_Task goal:_ Quote exactly, and only, the lines from the one with "s.checked c (c.exF (s.pipe" through the end of the listing.

_Material provided:_

___

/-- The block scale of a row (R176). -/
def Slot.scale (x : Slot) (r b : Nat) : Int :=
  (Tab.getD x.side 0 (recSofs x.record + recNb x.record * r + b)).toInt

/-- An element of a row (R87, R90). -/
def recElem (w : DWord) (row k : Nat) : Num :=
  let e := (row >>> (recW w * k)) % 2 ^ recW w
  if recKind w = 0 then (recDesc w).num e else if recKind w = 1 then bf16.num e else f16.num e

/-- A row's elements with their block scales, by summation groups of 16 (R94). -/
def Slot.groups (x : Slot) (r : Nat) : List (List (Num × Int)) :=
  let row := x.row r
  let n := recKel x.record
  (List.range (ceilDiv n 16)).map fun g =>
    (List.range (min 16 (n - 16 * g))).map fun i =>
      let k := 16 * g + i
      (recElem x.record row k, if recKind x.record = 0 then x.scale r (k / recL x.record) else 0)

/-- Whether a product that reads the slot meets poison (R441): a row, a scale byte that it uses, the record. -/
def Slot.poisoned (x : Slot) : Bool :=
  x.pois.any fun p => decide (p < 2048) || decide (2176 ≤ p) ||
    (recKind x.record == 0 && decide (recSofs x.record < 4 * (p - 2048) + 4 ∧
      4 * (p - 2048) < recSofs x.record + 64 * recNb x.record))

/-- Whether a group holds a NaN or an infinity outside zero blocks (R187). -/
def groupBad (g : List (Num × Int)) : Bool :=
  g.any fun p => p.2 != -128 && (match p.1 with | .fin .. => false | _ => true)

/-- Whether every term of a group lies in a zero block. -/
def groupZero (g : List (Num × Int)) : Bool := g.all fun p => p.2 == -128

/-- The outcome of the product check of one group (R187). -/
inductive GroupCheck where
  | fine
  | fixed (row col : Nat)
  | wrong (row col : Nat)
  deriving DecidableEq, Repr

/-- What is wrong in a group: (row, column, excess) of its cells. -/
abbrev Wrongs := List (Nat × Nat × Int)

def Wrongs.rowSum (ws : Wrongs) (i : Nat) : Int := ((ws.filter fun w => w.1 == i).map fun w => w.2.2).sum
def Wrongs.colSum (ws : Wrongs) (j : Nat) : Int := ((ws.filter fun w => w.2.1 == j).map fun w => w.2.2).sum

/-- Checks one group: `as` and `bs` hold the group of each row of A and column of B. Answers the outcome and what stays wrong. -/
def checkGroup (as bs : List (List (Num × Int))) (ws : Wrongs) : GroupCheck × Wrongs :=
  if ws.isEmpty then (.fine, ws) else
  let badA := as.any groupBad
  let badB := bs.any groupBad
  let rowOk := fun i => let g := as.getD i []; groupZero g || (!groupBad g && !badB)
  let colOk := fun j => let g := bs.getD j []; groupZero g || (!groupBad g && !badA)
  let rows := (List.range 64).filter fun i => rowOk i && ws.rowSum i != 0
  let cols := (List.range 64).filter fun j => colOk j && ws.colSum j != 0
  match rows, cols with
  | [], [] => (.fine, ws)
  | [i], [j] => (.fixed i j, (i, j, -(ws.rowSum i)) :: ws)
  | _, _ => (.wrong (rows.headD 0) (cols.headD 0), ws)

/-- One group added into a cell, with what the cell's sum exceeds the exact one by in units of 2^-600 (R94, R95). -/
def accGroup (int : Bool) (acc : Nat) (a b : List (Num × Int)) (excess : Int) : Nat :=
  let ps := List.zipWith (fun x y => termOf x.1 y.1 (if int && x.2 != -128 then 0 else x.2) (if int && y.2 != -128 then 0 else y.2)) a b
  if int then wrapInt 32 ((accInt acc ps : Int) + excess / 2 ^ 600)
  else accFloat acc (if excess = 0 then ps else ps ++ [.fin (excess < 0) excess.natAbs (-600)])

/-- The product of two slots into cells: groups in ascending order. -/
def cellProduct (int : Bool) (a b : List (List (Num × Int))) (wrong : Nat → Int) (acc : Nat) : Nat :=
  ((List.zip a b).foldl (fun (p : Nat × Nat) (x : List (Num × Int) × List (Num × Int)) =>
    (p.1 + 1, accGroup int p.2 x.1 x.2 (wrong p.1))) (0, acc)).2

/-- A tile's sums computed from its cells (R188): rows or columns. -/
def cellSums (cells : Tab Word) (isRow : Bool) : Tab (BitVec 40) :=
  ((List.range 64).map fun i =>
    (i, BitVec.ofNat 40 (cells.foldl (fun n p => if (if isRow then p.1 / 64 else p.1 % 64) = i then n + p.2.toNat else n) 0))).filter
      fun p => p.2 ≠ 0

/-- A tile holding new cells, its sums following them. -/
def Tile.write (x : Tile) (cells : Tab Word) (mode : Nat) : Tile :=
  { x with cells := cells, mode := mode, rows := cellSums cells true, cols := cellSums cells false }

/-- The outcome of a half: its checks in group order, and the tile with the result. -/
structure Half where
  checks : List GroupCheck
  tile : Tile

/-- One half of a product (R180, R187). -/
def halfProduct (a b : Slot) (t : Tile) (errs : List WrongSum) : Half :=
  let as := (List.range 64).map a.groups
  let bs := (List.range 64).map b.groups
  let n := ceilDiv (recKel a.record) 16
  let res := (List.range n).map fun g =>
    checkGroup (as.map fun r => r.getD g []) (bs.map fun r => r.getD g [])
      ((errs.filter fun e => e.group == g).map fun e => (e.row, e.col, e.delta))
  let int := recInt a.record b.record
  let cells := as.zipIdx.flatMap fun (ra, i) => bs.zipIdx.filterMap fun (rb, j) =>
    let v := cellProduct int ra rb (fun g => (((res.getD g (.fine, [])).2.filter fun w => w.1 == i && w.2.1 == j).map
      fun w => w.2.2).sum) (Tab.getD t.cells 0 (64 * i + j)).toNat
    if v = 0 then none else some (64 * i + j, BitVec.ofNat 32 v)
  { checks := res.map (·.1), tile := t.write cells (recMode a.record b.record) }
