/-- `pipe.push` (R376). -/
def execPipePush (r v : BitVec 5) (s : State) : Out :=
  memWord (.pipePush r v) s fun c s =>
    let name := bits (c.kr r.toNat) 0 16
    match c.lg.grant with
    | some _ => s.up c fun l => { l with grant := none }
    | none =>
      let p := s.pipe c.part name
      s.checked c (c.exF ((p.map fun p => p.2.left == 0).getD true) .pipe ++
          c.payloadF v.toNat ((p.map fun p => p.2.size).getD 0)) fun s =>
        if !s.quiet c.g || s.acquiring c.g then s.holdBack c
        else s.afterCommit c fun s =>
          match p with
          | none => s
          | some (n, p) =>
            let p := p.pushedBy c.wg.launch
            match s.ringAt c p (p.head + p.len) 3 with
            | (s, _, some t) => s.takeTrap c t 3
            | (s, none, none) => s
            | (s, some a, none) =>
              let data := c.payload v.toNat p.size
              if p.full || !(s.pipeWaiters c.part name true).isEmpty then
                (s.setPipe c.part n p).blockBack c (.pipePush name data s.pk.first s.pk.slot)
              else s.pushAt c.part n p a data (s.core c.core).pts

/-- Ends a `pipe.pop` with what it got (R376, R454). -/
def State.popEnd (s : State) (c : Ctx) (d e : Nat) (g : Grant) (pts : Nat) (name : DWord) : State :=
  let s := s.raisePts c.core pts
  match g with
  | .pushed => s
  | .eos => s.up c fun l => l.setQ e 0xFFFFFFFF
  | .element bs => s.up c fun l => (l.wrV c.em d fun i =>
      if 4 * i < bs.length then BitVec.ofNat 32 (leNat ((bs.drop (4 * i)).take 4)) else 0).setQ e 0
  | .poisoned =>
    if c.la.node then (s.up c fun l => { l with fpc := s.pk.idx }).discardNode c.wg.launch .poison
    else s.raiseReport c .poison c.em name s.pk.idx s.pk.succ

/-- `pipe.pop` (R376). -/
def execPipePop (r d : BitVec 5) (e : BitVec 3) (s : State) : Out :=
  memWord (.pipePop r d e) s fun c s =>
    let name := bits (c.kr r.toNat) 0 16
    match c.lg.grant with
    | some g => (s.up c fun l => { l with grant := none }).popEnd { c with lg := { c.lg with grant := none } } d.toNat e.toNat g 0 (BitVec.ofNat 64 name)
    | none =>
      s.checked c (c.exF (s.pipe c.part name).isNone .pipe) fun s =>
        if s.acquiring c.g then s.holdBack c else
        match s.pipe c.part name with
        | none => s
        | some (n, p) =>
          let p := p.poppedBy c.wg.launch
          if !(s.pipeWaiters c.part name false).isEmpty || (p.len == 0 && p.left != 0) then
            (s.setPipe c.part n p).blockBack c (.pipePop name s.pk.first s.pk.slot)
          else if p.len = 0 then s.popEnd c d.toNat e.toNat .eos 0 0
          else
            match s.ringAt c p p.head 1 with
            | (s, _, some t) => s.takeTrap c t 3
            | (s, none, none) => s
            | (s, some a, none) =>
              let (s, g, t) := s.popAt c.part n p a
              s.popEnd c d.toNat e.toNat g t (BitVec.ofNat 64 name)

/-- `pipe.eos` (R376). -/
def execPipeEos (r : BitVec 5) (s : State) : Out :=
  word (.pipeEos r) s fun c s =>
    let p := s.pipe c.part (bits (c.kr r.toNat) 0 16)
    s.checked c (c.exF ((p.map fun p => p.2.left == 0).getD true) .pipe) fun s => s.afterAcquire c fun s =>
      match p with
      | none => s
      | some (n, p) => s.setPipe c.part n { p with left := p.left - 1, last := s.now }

___

_Your response:_
      s.checked c (c.exF (s.pipe c.part name).isNone .pipe) fun s =>
        if s.acquiring c.g then s.holdBack c else
        match s.pipe c.part name with
        | none => s
        | some (n, p) =>
          let p := p.poppedBy c.wg.launch
          if !(s.pipeWaiters c.part name false).isEmpty || (p.len == 0 && p.left != 0) then
            (s.setPipe c.part n p).blockBack c (.pipePop name s.pk.first s.pk.slot)
          else if p.len = 0 then s.popEnd c d.toNat e.toNat .eos 0 0
          else
            match s.ringAt c p p.head 1 with
            | (s, _, some t) => s.takeTrap c t 3
            | (s, none, none) => s
            | (s, some a, none) =>
              let (s, g, t) := s.popAt c.part n p a
              s.popEnd c d.toNat e.toNat g t (BitVec.ofNat 64 name)

/-- `pipe.eos` (R376). -/
def execPipeEos (r : BitVec 5) (s : State) : Out :=
  word (.pipeEos r) s fun c s =>
    let p := s.pipe c.part (bits (c.kr r.toNat) 0 16)
    s.checked c (c.exF ((p.map fun p => p.2.left == 0).getD true) .pipe) fun s => s.afterAcquire c fun s =>
      match p with
      | none => s
      | some (n, p) => s.setPipe c.part n { p with left := p.left - 1, last := s.now }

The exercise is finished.